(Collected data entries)
══════════════════════════════

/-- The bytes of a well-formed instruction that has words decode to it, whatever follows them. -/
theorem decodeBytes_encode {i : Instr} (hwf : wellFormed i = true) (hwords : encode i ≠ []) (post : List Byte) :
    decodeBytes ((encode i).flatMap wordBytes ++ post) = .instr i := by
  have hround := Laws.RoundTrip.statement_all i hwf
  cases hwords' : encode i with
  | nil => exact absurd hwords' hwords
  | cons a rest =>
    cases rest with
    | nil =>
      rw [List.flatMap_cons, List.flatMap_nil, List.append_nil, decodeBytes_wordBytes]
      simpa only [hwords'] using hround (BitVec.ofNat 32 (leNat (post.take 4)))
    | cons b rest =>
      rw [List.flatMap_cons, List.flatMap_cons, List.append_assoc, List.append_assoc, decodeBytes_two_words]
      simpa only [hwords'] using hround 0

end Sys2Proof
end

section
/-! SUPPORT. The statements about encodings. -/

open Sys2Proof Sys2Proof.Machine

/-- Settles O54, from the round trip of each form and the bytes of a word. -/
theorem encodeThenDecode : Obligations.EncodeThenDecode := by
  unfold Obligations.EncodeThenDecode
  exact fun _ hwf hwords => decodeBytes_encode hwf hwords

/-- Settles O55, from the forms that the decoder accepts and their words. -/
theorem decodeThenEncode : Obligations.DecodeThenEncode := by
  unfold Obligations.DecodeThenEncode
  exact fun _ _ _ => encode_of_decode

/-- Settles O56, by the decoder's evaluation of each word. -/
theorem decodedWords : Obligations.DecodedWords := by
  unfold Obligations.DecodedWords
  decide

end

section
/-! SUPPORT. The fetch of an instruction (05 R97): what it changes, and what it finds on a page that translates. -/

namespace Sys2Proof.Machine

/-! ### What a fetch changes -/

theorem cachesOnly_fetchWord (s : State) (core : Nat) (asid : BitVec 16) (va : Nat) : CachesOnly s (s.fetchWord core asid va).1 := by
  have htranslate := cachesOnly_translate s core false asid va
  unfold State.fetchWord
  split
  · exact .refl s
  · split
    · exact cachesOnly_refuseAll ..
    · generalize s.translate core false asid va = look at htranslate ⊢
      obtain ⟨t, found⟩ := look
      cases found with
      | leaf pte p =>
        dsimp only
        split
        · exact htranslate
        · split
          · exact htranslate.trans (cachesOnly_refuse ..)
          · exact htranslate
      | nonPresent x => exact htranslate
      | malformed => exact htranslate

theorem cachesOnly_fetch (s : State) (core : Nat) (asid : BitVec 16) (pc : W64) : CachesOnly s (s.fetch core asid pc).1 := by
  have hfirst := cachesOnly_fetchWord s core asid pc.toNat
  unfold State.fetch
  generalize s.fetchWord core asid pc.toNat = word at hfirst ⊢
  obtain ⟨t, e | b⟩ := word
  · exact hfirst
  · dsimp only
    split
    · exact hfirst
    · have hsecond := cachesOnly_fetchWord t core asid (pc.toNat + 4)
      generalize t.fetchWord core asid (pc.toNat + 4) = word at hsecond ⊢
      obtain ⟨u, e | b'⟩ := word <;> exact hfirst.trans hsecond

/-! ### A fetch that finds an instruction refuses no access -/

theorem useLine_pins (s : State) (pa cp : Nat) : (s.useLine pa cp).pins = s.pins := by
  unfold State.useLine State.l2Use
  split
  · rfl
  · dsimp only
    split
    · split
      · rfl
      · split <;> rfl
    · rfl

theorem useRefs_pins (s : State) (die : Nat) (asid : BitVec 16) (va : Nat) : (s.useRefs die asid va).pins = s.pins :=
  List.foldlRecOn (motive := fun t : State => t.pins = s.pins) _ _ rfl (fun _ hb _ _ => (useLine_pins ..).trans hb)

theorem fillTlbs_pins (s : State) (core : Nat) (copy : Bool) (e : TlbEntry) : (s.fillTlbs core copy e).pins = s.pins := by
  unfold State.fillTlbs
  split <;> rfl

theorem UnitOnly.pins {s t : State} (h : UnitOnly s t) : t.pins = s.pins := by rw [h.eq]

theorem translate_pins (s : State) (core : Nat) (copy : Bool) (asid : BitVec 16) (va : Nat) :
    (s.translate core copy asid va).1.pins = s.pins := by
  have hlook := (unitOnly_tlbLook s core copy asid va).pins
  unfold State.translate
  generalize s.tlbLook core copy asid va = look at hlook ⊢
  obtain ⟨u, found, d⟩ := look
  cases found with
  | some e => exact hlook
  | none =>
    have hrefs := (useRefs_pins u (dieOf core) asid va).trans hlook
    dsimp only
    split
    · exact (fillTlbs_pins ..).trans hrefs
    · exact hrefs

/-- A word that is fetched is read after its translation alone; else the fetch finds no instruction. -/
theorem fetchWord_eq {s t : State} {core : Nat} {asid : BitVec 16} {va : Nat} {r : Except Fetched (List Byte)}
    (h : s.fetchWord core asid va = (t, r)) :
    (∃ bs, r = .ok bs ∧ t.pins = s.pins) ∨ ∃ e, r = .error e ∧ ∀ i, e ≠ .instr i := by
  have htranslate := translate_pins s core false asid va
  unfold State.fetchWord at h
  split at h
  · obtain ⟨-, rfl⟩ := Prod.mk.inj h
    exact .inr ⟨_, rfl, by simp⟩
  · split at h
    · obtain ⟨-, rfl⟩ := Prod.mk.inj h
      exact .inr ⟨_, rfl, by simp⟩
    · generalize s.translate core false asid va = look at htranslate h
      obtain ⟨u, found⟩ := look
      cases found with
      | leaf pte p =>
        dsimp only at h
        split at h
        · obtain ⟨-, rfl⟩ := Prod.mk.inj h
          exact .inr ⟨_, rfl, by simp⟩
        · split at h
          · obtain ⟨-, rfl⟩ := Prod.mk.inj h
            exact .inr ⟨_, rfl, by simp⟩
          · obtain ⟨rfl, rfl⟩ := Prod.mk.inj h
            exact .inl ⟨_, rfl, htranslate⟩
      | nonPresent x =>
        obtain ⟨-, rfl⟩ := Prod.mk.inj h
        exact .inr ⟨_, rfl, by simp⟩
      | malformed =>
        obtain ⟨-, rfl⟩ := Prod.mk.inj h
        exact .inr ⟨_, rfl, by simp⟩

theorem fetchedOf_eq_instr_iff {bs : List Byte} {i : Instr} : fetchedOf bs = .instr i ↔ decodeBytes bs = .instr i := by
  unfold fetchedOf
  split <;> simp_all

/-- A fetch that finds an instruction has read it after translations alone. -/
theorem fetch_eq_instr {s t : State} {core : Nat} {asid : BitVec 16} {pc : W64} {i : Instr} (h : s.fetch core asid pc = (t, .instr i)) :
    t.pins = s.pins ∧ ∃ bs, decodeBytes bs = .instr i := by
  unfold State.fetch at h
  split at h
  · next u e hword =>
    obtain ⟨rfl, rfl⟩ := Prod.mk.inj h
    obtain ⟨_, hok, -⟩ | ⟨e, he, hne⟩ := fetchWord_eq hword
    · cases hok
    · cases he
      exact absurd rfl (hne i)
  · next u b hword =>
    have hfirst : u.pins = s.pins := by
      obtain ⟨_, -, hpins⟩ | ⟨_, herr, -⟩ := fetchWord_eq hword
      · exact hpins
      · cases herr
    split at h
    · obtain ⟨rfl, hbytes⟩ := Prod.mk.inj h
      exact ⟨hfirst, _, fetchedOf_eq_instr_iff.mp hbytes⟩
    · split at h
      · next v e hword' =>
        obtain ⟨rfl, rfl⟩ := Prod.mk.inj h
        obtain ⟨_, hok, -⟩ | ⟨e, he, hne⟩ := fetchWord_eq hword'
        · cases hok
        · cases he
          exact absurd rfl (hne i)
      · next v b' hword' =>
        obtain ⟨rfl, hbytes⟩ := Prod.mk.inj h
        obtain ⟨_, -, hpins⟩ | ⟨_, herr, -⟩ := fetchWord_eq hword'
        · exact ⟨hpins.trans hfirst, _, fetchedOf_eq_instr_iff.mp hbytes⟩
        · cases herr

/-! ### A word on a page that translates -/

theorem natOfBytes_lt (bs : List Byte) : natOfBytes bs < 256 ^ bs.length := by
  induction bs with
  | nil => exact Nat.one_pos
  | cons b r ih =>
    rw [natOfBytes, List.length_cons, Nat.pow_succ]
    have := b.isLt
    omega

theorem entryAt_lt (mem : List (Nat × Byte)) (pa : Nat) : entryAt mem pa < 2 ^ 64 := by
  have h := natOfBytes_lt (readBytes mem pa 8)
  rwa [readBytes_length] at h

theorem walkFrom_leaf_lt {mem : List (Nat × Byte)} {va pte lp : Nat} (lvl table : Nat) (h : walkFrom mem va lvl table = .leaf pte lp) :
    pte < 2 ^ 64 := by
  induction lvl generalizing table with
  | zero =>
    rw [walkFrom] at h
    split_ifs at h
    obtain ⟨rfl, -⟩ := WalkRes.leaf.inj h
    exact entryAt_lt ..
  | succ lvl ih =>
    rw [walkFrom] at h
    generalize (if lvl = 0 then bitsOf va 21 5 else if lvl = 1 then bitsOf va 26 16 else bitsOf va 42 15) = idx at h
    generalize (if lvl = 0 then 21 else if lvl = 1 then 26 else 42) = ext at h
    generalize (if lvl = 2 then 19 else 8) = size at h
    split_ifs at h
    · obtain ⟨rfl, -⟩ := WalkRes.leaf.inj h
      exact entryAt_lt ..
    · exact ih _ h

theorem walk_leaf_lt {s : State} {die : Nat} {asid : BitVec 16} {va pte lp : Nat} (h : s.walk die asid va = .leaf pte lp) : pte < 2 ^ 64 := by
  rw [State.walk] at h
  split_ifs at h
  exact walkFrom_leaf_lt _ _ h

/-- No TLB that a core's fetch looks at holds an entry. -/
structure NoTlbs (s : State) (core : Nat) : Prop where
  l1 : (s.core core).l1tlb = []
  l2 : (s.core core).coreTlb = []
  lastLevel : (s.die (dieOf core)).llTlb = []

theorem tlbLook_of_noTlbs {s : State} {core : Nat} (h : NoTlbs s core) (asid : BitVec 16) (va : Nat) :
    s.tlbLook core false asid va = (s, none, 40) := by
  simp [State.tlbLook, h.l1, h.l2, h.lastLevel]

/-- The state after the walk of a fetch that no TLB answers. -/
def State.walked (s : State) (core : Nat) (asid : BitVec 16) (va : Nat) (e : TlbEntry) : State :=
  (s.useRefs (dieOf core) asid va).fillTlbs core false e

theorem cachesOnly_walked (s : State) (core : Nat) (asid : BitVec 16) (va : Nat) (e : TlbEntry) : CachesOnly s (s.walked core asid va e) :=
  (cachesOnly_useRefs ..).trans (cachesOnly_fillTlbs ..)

══════════════════════════════

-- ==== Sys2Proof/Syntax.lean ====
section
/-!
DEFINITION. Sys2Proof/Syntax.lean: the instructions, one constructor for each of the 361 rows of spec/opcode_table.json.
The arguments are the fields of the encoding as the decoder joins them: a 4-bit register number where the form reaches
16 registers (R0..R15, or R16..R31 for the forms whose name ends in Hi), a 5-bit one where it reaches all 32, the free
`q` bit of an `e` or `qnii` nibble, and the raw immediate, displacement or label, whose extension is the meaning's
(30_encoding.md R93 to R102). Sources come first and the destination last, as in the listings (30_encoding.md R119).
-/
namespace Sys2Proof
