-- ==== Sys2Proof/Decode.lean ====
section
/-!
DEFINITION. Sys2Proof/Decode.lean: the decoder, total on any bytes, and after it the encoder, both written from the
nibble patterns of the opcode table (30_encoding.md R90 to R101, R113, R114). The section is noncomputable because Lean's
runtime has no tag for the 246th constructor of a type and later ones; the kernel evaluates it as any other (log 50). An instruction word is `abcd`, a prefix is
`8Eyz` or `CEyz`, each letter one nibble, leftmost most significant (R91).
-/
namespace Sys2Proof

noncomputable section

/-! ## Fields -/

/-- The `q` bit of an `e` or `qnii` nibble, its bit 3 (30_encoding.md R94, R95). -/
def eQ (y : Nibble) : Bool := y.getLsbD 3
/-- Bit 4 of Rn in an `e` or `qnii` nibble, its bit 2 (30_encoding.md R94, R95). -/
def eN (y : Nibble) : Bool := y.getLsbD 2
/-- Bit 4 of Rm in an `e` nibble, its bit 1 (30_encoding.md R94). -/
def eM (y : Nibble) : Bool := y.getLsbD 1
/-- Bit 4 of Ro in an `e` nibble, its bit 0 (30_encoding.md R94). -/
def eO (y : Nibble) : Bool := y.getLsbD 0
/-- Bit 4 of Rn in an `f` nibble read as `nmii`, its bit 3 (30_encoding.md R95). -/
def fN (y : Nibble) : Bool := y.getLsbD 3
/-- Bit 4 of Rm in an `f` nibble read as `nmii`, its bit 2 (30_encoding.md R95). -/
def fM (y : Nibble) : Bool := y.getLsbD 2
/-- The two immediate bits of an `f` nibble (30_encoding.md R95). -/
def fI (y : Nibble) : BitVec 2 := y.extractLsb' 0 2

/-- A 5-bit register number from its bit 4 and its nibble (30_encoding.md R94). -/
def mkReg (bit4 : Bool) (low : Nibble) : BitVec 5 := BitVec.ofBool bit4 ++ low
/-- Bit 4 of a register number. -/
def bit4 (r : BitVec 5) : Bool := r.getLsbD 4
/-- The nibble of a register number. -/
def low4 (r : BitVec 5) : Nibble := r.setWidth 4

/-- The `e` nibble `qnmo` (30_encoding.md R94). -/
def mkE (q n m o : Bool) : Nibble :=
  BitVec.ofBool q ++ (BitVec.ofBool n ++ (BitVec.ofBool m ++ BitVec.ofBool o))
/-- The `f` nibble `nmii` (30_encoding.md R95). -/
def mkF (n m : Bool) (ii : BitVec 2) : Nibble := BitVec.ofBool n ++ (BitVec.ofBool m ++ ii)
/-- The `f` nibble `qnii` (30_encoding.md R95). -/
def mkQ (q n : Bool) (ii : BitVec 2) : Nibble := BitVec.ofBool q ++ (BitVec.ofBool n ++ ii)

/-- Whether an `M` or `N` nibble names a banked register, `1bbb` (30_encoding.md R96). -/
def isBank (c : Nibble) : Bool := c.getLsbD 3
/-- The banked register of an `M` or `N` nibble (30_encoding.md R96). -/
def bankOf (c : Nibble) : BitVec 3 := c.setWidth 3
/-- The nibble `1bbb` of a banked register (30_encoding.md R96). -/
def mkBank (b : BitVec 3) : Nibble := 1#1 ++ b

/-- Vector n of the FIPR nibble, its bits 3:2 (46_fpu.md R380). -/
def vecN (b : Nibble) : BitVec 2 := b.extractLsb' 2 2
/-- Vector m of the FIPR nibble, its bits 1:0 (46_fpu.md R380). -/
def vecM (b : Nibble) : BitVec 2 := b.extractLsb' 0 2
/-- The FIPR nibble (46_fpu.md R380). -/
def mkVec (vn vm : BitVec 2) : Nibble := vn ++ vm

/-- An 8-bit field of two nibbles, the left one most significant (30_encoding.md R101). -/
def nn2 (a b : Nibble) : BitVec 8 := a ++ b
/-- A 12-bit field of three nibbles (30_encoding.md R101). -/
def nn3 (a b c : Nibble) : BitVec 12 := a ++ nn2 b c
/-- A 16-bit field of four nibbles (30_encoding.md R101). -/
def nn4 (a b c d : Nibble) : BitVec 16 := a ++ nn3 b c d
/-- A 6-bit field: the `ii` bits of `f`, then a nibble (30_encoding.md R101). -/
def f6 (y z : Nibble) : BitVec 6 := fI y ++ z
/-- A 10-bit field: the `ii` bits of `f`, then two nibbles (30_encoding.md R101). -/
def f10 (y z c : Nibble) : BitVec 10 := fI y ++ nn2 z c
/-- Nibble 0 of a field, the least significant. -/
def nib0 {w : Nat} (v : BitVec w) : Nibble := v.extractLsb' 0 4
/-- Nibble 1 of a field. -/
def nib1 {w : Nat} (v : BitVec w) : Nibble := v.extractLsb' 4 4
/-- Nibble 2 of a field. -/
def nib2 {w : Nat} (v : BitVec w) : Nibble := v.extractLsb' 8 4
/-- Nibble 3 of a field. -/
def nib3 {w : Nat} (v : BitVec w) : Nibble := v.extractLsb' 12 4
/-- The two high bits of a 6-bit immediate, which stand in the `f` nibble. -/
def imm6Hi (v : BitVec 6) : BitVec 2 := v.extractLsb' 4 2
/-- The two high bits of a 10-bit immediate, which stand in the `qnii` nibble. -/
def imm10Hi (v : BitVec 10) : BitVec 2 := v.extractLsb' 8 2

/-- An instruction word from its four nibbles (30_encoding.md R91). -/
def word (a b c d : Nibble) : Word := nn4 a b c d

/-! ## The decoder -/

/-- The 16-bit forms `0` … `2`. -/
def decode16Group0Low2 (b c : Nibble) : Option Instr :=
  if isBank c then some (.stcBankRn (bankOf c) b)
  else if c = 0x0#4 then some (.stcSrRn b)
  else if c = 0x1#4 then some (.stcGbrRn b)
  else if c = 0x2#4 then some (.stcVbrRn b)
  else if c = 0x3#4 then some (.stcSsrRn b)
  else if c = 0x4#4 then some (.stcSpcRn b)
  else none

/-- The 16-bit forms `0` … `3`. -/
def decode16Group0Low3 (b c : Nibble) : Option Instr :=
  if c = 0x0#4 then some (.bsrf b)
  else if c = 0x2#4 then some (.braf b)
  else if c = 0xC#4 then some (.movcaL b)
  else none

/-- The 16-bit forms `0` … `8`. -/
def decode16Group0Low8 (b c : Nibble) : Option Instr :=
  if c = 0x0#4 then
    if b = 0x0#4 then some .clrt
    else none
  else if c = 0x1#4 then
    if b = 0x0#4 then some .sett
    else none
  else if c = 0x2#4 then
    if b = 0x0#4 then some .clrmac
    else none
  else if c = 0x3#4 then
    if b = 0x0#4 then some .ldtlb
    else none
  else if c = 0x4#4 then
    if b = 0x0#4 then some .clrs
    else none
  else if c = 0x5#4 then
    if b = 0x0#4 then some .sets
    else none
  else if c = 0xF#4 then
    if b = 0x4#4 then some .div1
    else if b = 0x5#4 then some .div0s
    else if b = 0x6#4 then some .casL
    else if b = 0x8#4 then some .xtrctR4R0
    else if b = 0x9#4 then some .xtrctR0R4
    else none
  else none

══════════════════════════════

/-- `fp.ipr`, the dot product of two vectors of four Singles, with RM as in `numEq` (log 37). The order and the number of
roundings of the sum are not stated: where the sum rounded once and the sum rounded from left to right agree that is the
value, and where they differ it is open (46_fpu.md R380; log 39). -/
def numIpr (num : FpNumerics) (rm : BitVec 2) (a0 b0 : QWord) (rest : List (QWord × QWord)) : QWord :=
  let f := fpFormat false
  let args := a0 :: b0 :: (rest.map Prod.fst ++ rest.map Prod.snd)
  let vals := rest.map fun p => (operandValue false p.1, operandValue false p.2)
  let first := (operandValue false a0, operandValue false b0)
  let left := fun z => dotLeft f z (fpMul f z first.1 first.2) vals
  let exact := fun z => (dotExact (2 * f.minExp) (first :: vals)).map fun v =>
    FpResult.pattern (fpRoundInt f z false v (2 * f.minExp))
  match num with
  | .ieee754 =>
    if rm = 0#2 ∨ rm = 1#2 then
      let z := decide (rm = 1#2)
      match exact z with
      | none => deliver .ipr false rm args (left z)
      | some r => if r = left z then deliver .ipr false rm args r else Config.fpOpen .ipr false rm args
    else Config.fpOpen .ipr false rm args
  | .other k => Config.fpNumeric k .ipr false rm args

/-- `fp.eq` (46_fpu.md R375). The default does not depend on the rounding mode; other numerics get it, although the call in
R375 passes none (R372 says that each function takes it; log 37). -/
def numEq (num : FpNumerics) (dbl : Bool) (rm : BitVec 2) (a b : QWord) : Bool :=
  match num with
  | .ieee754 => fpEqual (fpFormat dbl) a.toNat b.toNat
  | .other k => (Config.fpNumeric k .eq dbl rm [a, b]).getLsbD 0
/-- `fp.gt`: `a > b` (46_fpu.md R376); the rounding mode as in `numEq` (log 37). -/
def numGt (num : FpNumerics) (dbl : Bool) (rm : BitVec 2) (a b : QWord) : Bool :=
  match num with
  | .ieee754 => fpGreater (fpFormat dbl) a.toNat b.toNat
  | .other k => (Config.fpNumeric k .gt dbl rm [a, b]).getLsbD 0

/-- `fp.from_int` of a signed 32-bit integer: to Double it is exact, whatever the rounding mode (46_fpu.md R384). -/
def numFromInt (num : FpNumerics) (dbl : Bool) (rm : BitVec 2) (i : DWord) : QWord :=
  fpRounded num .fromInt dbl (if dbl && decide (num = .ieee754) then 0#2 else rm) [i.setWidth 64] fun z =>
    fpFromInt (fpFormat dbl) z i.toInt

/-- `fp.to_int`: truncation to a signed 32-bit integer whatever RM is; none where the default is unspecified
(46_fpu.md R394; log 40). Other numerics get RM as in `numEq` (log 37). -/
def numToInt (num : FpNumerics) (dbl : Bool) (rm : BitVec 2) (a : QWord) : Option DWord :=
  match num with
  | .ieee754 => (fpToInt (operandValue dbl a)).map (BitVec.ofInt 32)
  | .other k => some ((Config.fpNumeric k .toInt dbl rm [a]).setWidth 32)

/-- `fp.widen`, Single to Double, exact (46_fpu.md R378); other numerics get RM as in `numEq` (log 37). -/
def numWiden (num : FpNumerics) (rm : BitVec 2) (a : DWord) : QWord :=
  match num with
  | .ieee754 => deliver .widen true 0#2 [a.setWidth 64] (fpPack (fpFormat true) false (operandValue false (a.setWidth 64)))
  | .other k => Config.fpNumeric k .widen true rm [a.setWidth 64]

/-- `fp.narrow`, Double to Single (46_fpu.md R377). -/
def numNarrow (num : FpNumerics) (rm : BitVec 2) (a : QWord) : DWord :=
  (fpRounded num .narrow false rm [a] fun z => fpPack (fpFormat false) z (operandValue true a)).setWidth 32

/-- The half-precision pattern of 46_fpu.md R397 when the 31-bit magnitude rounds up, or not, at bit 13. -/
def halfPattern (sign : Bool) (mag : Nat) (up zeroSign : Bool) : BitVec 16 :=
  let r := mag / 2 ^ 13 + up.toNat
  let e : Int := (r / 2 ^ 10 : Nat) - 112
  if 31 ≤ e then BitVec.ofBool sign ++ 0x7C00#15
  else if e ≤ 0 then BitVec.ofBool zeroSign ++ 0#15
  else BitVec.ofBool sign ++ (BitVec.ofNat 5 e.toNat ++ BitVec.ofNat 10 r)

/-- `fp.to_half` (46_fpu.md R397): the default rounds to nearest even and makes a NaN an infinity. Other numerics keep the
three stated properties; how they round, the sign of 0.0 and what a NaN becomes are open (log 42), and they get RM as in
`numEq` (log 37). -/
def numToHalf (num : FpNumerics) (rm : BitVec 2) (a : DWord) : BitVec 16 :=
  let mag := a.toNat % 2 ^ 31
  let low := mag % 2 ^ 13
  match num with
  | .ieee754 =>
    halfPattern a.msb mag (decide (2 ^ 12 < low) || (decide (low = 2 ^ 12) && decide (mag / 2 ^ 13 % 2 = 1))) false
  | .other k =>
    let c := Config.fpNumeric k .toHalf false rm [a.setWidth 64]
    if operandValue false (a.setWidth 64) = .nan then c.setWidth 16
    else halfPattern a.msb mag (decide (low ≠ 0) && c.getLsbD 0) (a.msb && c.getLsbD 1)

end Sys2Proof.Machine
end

══════════════════════════════

§ Work order
Retype exactly the lines of the data above that fall between the line with "generalize (if lvl = 0 then 21" and the line with "(cachesOnly_useRefs ..).trans (cachesOnly_fillTlbs", inclusive, and add nothing.

§ Answer space
    generalize (if lvl = 0 then 21 else if lvl = 1 then 26 else 42) = ext at h
    generalize (if lvl = 2 then 19 else 8) = size at h
    split_ifs at h
    · obtain ⟨rfl, -⟩ := WalkRes.leaf.inj h
      exact entryAt_lt ..
    · exact ih _ h

theorem walk_leaf_lt {s : State} {die : Nat} {asid : BitVec 16} {va pte lp : Nat} (h : s.walk die asid va = .leaf pte lp) : pte < 2 ^ 64 := by
  rw [State.walk] at h
  split_ifs at h
  exact walkFrom_leaf_lt _ _ h

/-- No TLB that a core's fetch looks at holds an entry. -/
structure NoTlbs (s : State) (core : Nat) : Prop where
  l1 : (s.core core).l1tlb = []
  l2 : (s.core core).coreTlb = []
  lastLevel : (s.die (dieOf core)).llTlb = []

theorem tlbLook_of_noTlbs {s : State} {core : Nat} (h : NoTlbs s core) (asid : BitVec 16) (va : Nat) :
    s.tlbLook core false asid va = (s, none, 40) := by
  simp [State.tlbLook, h.l1, h.l2, h.lastLevel]

/-- The state after the walk of a fetch that no TLB answers. -/
def State.walked (s : State) (core : Nat) (asid : BitVec 16) (va : Nat) (e : TlbEntry) : State :=
  (s.useRefs (dieOf core) asid va).fillTlbs core false e

theorem cachesOnly_walked (s : State) (core : Nat) (asid : BitVec 16) (va : Nat) (e : TlbEntry) : CachesOnly s (s.walked core asid va e) :=
  (cachesOnly_useRefs ..).trans (cachesOnly_fillTlbs ..)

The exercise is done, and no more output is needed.